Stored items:
◇ ◇ ◇ ◇

protected theorem Kept.losAssert {pwr : Int} (h : Kept P s) : Kept P (losAssert s p pwr) :=
  Kept.ite h.showRxPwr.putB.modLane.raiseGrey.laneChanged h

protected theorem Kept.losClear {pwr : Int} (h : Kept P s) : Kept P (losClear s p pwr) := Kept.ite h.showRxPwr.putB.raiseGrey.laneChanged h

protected theorem Kept.lolAssert {slip : Bool} (h : Kept P s) : Kept P (lolAssert s p slip snr) :=
  h.when fun h => (h.showSnr.when fun h => h.inc.modLane.raiseGrey).unless fun h => h.putB.raiseGrey.laneChanged

protected theorem Kept.lolClear (h : Kept P s) : Kept P (lolClear s p snr) := Kept.ite h.showSnr.modLane.putB.raiseGrey.laneChanged h
protected theorem Kept.clockLock (h : Kept P s) : Kept P (clockLock s p) := Kept.ite h.modLane h
protected theorem Kept.adaptDone (h : Kept P s) : Kept P (adaptDone s p snr) := Kept.ite h.showSnr.putB h
protected theorem Kept.laneEstablished (h : Kept P s) : Kept P (laneEstablished s p) := Kept.ite h.modLane.lineSettle h
protected theorem Kept.showWave {err : Int} (h : Kept P s) : Kept P (showWave s p err) := h.putI

protected theorem Kept.waveFault {err : Int} (h : Kept P s) : Kept P (waveFault s p err) :=
  Kept.ite h.showWave.modLane.putB.raiseGrey.raiseGrey.lineSettle h

protected theorem Kept.waveRecover {err : Int} (h : Kept P s) : Kept P (waveRecover s p err) := Kept.ite h.showWave.modLane.putB.lineSettle h
protected theorem Kept.applySetpoint (h : Kept P s) : Kept P (applySetpoint s p) := Kept.ite h h.putI
protected theorem Kept.applyTemp (h : Kept P s) : Kept P (applyTemp s p) := h.put.modLane
protected theorem Kept.biasWritten (h : Kept P s) : Kept P (biasWritten s p v) := h.modLane

protected theorem Kept.trimRecompute {e : Nat} {temp : Int} (h : Kept P s) : Kept P (trimRecompute s e temp) :=
  Kept.ite (h.putI.putB.foldl fun _ _ ht => ht.applyTemp) h

protected theorem Kept.rxOffsetCal {offset : Int} (h : Kept P s) : Kept P (rxOffsetCal r p offset s) := h.onWrite fun _ ht => Kept.ite ht.putI ht
protected theorem Kept.chanCheck (h : Kept P s) : Kept P (chanCheck s p) := Kept.ite h.releaseChan h
protected theorem Kept.engineIdle {e : Nat} (h : Kept P s) : Kept P (engineIdle s e) := Kept.ite h.putB.putB h
protected theorem Kept.leftActive (h : Kept P s) : Kept P (leftActive s p) := h.put.put.putB.freshLane.unestablish

protected theorem Kept.enterState {old : Nat} (h : Kept P s) : Kept P (enterState s p old v) := by
  grind [enterState, Kept.modLane, Kept.putB, Kept, privileges]

protected theorem Kept.transitionDone (h : Kept P s) : Kept P (transitionDone s p) := by
  unfold transitionDone
  split
  · exact h
  extract_lets old s1 s2 s3 s4 s5 s6
  have h3 : Kept P s3 := h.modLane.put.enterState.when Kept.leftActive
  have h5 : Kept P s5 := (h3.when fun h3 => h3.freshLane.firstRxPwr).laneAdvance
  exact (h5.when Kept.engineIdle).chanCheck.report.lineSettle

protected theorem Kept.targetWrite (h : Kept P s) : Kept P (targetWrite r p v s) :=
  h.onWrite fun _ ht => Kept.ite ht ht.putExpert.modBanks.laneAdvance.chanCheck

protected theorem Kept.refuseCleared (h : Kept P s) : Kept P (refuseCleared s p) := Kept.ite h.laneAdvance.chanCheck h
protected theorem Kept.enginePut {e : Fin 8} (h : Kept P s) : Kept P (enginePut s e) := h.tokenRelease.modEngine.putB

protected theorem Kept.enginePower {e : Fin 8} (h : Kept P s) : Kept P (enginePower s e) :=
  Kept.ite (h.enginePut.foldl fun _ _ ht => ht.laneAdvance) h

protected theorem Kept.ceilWrite [Falling P] {v : Int} (h : Kept P s) : Kept P (ceilWrite r q v s) := h.onWriteP0 fun t ht => by
  split
  · exact ht.setCeil ‹_›
  · exact ht

protected theorem Kept.fuseTrip (h : Kept P s) : Kept P (fuseTrip q s) := by
  unfold fuseTrip
  grind [Kept.putB, Kept.lineSettle, Kept.raiseGrey]

protected theorem Kept.fuseClr {a b : Bool} (h : Kept P s) : Kept P (fuseClr r a b s) :=
  h.onWriteP0 fun _ ht => ((ht.whenB fun _ ht1 => ht1.putB).whenB fun _ ht1 => ht1.putB).lineSettle

protected theorem Kept.putKill {a b : Bool} (h : Kept P s) : Kept P (putKill s a b) := h.putB.putB.lineSettle
protected theorem Kept.safKill {a b : Bool} (h : Kept P s) : Kept P (safKill r a b s) := h.onWrite fun _ ht => ht.putKill
protected theorem Kept.laserLow (h : Kept P s) : Kept P (laserLow s) := (h.upd.tapSettle.putB.whenB fun _ ht => ht.raiseGrey).lineSettle
protected theorem Kept.laserHigh (h : Kept P s) : Kept P (laserHigh s) := h.upd.tapSettle.putB.lineSettle

/-! ### Grants -/

protected theorem Kept.applyEqds (h : Kept P s) : Kept P (applyEqds s q) := Kept.ite h (h.foldl fun _ _ ht => ht.put.putB).modAct.showGasp

protected theorem Kept.applyUpTribs (h : Kept P s) : Kept P (applyUpTribs s q) := by
  grind [applyUpTribs, Kept.dropUpTrib, Kept.wrWord, Kept.foldl, Kept, privileges]

protected theorem Kept.pathFrameDue (h : Kept P s) : Kept P (pathFrameDue s q) := h.applyEqds.applyUpTribs

protected theorem Kept.readAhead (h : Kept P s) : Kept P (readAhead s w a) := by
  grind [readAhead, Kept.modBpm, Kept.foldl, Kept, privileges]

protected theorem Kept.windowDecoded (h : Kept P s) : Kept P (windowDecoded s w) := by
  grind [windowDecoded, Kept.wake, Kept.readAhead]

protected theorem Kept.unused {r : Nat} (h : Kept P s) : Kept P (unused s q r k) := h.addTo

/-! ### Burst -/

protected theorem Kept.takeBsn (h : Kept P s) : Kept P (takeBsn s q).1 := by
  grind [takeBsn, Kept.inc]

protected theorem Kept.yieldTo {fine : Nat} (h : Kept P s) : Kept P (yieldTo s p a fine len) := h.foldl fun _ _ ht => ht.keepBursts.unused

protected theorem Kept.requestBurst {at_ eqd : Nat} {k : BurstKind} {tid plen : Nat} {slot : Option (List Byte)} (h : Kept P s) :
    Kept P (requestBurst s q n at_ eqd k tid len plen slot) := by
  unfold requestBurst
  grind [Kept.takeBsn, Kept.yieldTo, Kept.queueBurst]

protected theorem Kept.setGasp {v : Bool} (h : Kept P s) : Kept P (setGasp s q v) := by
  cases q <;> grind [setGasp, Kept, privileges]

protected theorem Kept.gaspSend {pos pre plen : Nat} (h : Kept P s) : Kept P (gaspSend s q pos len pre plen) := by
  have last {t : State} (ht : Kept P t) : Kept P (match q with
      | .a => putB (putB t F.ASH_LAST_sent_a true) F.GLB_SAFE_gasp_a true
      | .b => putB (putB t F.ASH_LAST_sent_b true) F.GLB_SAFE_gasp_b true) := by
    cases q
    · exact ht.putB.putB
    · exact ht.putB.putB
  refine h.unless fun h => Kept.endBursts (Kept.raiseGrey (last (Kept.updUpb (Kept.sendLight (Kept.inc ?_)))))
  exact h.setGasp.chargePath.takeBsn

protected theorem Kept.gaspTry {ws : List Window} (h : Kept P s) : Kept P (gaspTry s q ws) := by
  grind [gaspTry, Kept.gaspSend, Kept.foldl]

protected theorem Kept.gaspMap {grants : List (List Nat)} (h : Kept P s) : Kept P (gaspMap s q fn grants) := h.reach.gaspTry

protected theorem Kept.decodeMap (h : Kept P s) : Kept P (decodeMap s p) := by
  have decoded {t : State} {ws : List Window} (ht : Kept P t) : Kept P (if getB t F.GLB_SAFE_safe then
      (if laneChan p = 0 then gaspTry t (lanePath p) ws else t) else ws.foldl windowDecoded t) :=
    Kept.ite (ht.when Kept.gaspTry) (ht.foldl fun _ _ ht => ht.windowDecoded)
  unfold decodeMap
  split
  · exact h
  extract_lets q u s1 s2
  have h2 : Kept P s2 := h.updUpb.reach
  exact decoded ((h2.unless fun h => h.unused.greyOf).unless fun h => h.unused.greyOf).updUpb

/-! ### Act -/

protected theorem Kept.takeLcm {typ : Nat} {known : List Byte → Bool} {k : State → List Byte → State} (h : Kept P s)
    (hk : ∀ t b, Kept P t → Kept P (k t b)) : Kept P (takeLcm s q typ known k) := by
  unfold takeLcm
  split
  · exact h
  · exact Kept.ite h (Kept.ite (Kept.ite (hk _ _ h.modAct.inc) h.modAct.inc) h.modAct)

protected theorem Kept.queueFragments {typ : Nat} {data : List Byte} (h : Kept P s) : Kept P (queueFragments s q typ data) :=
  h.foldl fun _ _ ht => ht.queueLcm

protected theorem Kept.pathParams (h : Kept P s) : Kept P (pathParams s q b) :=
  (h.modAct.foldl fun _ _ ht => ht.put.put).when fun h => h.put.clearApr.modAct.putAct.lineSettle

protected theorem Kept.timeAnnounce (h : Kept P s) : Kept P (timeAnnounce s q b) := h.announce

protected theorem Kept.discovery {draw : Nat} (h : Kept P s) : Kept P (discovery s q draw b) :=
  Kept.ite h (Kept.ite h.modAct (Kept.ite h.raiseGrey h.modAct.requestBurst))

protected theorem Kept.unanswered {draw : Nat} (h : Kept P s) : Kept P (unanswered s q draw) := by
  grind [unanswered, Kept.put, Kept.modAct, Kept, privileges]

protected theorem Kept.takeTid (h : Kept P s) : Kept P (takeTid s q b) := h.put.put.modAct.assignHome

protected theorem Kept.assignTid (h : Kept P s) : Kept P (assignTid s q b) :=
  Kept.ite h (Kept.ite (Kept.ite h h.unregister.raiseGrey.takeTid.lineSettle) h.takeTid.putAct.lineSettle)

protected theorem Kept.rangeWindow (h : Kept P s) : Kept P (rangeWindow s q b) :=
  Kept.ite (Kept.ite h.applyEqds.raiseGrey h.applyEqds.requestBurst) h

protected theorem Kept.eqDelay (h : Kept P s) : Kept P (eqDelay s q b) := Kept.ite h.queueLcm.raiseGrey h.applyEqds.modAct.queueLcm
protected theorem Kept.certReq (h : Kept P s) : Kept P (certReq s q z) := Kept.ite h.queueFragments h
protected theorem Kept.fragDrop (h : Kept P s) : Kept P (fragDrop s q) := Kept.ite h.modAct.inc.raiseGrey h

protected theorem Kept.challenge {m : List Byte} (h : Kept P s) : Kept P (challenge s q m) :=
  Kept.ite h.forgetSecrets.authFail.lineSettle (Kept.ite h.forgetSecrets.authFail.lineSettle h.forgetSecrets.modAct)

protected theorem Kept.challengeFragment (h : Kept P s) : Kept P (challengeFragment s q b) := by
  grind [challengeFragment, Kept.fragDrop, Kept.challenge, Kept.modAct, Kept, privileges]

protected theorem Kept.respond (h : Kept P s) : Kept P (respond s q) := by
  grind [respond, Kept.stepFree, Kept.modAct, Kept.queueFragments, Kept, privileges]

protected theorem Kept.sendConfirm (h : Kept P s) : Kept P (sendConfirm s q) := by
  grind [sendConfirm, Kept.queueLcm, Kept.modAct, Kept, privileges]

protected theorem Kept.slotRetired (h : Kept P s) : Kept P (slotRetired s q k) := h.actReturn.offer.lineSettle

protected theorem Kept.keyConfirm (h : Kept P s) : Kept P (keyConfirm s q b) := by
  grind [keyConfirm, Kept.lineSettle, Kept.authFail, Kept.slotRetired, Kept.slotCommand, Kept.sendConfirm, Kept.modAct, Kept, privileges]

protected theorem Kept.enterT4 (h : Kept P s) : Kept P (enterT4 s q) := (h.foldl fun _ _ ht => ht.put).putAct
protected theorem Kept.registered (h : Kept P s) : Kept P (registered s q z) := Kept.ite h.put.t4Epochs.forgetSecrets.enterT4.lineSettle h
protected theorem Kept.homeAssign (h : Kept P s) : Kept P (homeAssign s q b) := h.modAct

protected theorem Kept.homeApply (h : Kept P s) : Kept P (homeApply s q) := by
  grind [homeApply, Kept.reach, Kept.lineSettle, Kept.assignHome, Kept.modAct, Kept, privileges]

protected theorem Kept.homeFallback (h : Kept P s) : Kept P (homeFallback s q) := by
  grind [homeFallback, Kept.putB, Kept.putHome, Kept.queueLcm, Kept.raiseGrey]

protected theorem Kept.tribAssign (h : Kept P s) : Kept P (tribAssign s q b) := Kept.ite h.modAct h.queueLcm.raiseGrey

protected theorem Kept.tribApply (h : Kept P s) : Kept P (tribApply s q t) := by
  unfold tribApply
  split
  · exact h
  extract_lets s1 s2
  have h2 : Kept P s2 := h.reach.modAct.dropDownTrib
  split
  · exact h2
  · exact h2.wrWord.showTribFault

protected theorem Kept.deactivate (h : Kept P s) : Kept P (deactivate s q z) := Kept.ite h.actReturn.lineSettle h
protected theorem Kept.holdPath (h : Kept P s) : Kept P (holdPath s q z) := Kept.ite h.actHold.lineSettle h
protected theorem Kept.releasePath (h : Kept P s) : Kept P (releasePath s q z) := h.actRelease.lineSettle
protected theorem Kept.resume (h : Kept P s) : Kept P (resume s q z) := Kept.ite h.clearApr.enterT4.lineSettle h
protected theorem Kept.to3Expire (h : Kept P s) : Kept P (to3Expire s q) := Kept.ite h.actReturn.lineSettle h
protected theorem Kept.to6Expire (h : Kept P s) : Kept P (to6Expire s q) := Kept.ite h.actReturn.lineSettle h
protected theorem Kept.skewReport (h : Kept P s) : Kept P (skewReport s q) := Kept.ite h.putI.modAct.queueLcm h

/-! ### Mch -/

protected theorem Kept.modMch {f : Mch → Mch} (h : Kept P s) : Kept P (modMch s f) := h
protected theorem Kept.showMch (h : Kept P s) : Kept P (showMch s) := h.put.put
protected theorem Kept.mchRxDrop (h : Kept P s) : Kept P (mchRxDrop s) := h.inc.raiseGrey
protected theorem Kept.mchPop (h : Kept P s) : Kept P (mchPop s) := h.modMch.showMch

protected theorem Kept.mchServe {fuel : Nat} (h : Kept P s) : Kept P (mchServe s posts fuel) := by
  induction fuel generalizing s posts with
  | zero => exact h
  | succ fuel ih =>
    unfold mchServe
    grind [Kept.mchPop, Kept.mchRxDrop, Kept.modMch, Kept.hifDiscard, Kept.inc, Kept.rxMessage]

protected theorem Kept.uartDone (h : Kept P s) : Kept P (uartDone s) := by
  grind [uartDone, Kept.mchPop, Kept.inc, Kept.emit, Kept.mchServe]

protected theorem Kept.mchMessage {msg : List Byte} (h : Kept P s) : Kept P (mchMessage s msg posts) :=
  Kept.ite h.mchRxDrop h.modMch.showMch.mchServe

protected theorem Kept.mchBad (h : Kept P s) : Kept P (mchBad s) := Kept.ite h.modMch.inc.raiseGrey h
protected theorem Kept.mchTakePath (h : Kept P s) : Kept P (mchTakePath s q) := Kept.ite h (Kept.ite h.put h.put.raiseGrey)

protected theorem Kept.mgtBlock {b : Option (List Byte)} (h : Kept P s) : Kept P (mgtBlock s q b posts) := by
  unfold mgtBlock
  grind [Kept.mchBad, Kept.mchTakePath, Kept.modMch, Kept.mchMessage, Kept, privileges]

protected theorem Kept.mchTxDrop (h : Kept P s) : Kept P (mchTxDrop s) := h.inc.raiseGrey
protected theorem Kept.mchEnqueue {msg : List Byte} (h : Kept P s) : Kept P (mchEnqueue s msg) := Kept.ite h.mchTxDrop h.modMch.showMch

protected theorem Kept.mchSlot {b : List Byte} {t : State} (h : Kept P s) : mchSlot s q = some (t, b) → Kept P t := by
  unfold mchSlot
  grind [Kept.modMch, Kept.inc, Kept.showMch]

protected theorem Kept.mgtDescriptor {d : TxDesc} (h : Kept P s) : Kept P (mgtDescriptor s t d) := by
  grind [mgtDescriptor, Kept.takeDescriptor, Kept.txRefused, Kept.writeBack, Kept.mchEnqueue]

/-! ### Lcy -/

protected theorem Kept.keyMismatch {c : Cfg} {e : Nat} (h : Kept P s) : Kept P (keyMismatch s c e q sid) :=
  Kept.ite h.inc.raiseFor.modLcy h.inc.raiseFor.modLcy.putB.inc.raiseFor.contained.lineSettle

protected theorem Kept.showEngine (h : Kept P s) : Kept P (showEngine s n) := h.put

protected theorem Kept.markLost {g : Seg} (h : Kept P s) : Kept P (markLost s g code) := by
  grind [markLost, Kept.bndLost, Kept, privileges]

protected theorem Kept.lcyPass {g : Seg} (h : Kept P s) : Kept P (lcyPass s g) := by
  grind [lcyPass, Kept.markLost, Kept.monOut, Kept.monIn, Kept.bndSegment, Kept.pthUnits]

protected theorem Kept.lcyOpen {w : LcyWait} (h : Kept P s) : Kept P (lcyOpen s w) := by
  grind [lcyOpen, Kept.lcyDiscard, Kept.lcyPass, Kept.keyMismatch, Kept, privileges]

protected theorem Kept.lcyKey {d : Derived} (h : Kept P s) : Kept P (lcyKey s d) := Kept.ite h.inc.cachePut (Kept.ite h h.modLcy.inc)

protected theorem Kept.lcyRelease {l : List LcyWait} {held : List Nat} (h : Kept P s) : Kept P (lcyRelease s l held) := by
  induction l generalizing s held with
  | nil => exact h
  | cons y l ih => grind [lcyRelease, Kept.showEngine, Kept.modLcy, Kept.lcyOpen, Kept, privileges]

◇ ◇ ◇ ◇

(Work instruction): All lines above from the one containing "have h3 : Kept" to the one containing "Kept.ite ht ht.putExpert.modBanks.laneAdvance.chanCheck" must be repeated exactly, both lines included, and no others.

(Solved problem):
  have h3 : Kept P s3 := h.modLane.put.enterState.when Kept.leftActive
  have h5 : Kept P s5 := (h3.when fun h3 => h3.freshLane.firstRxPwr).laneAdvance
  exact (h5.when Kept.engineIdle).chanCheck.report.lineSettle

protected theorem Kept.targetWrite (h : Kept P s) : Kept P (targetWrite r p v s) :=
  h.onWrite fun _ ht => Kept.ite ht ht.putExpert.modBanks.laneAdvance.chanCheck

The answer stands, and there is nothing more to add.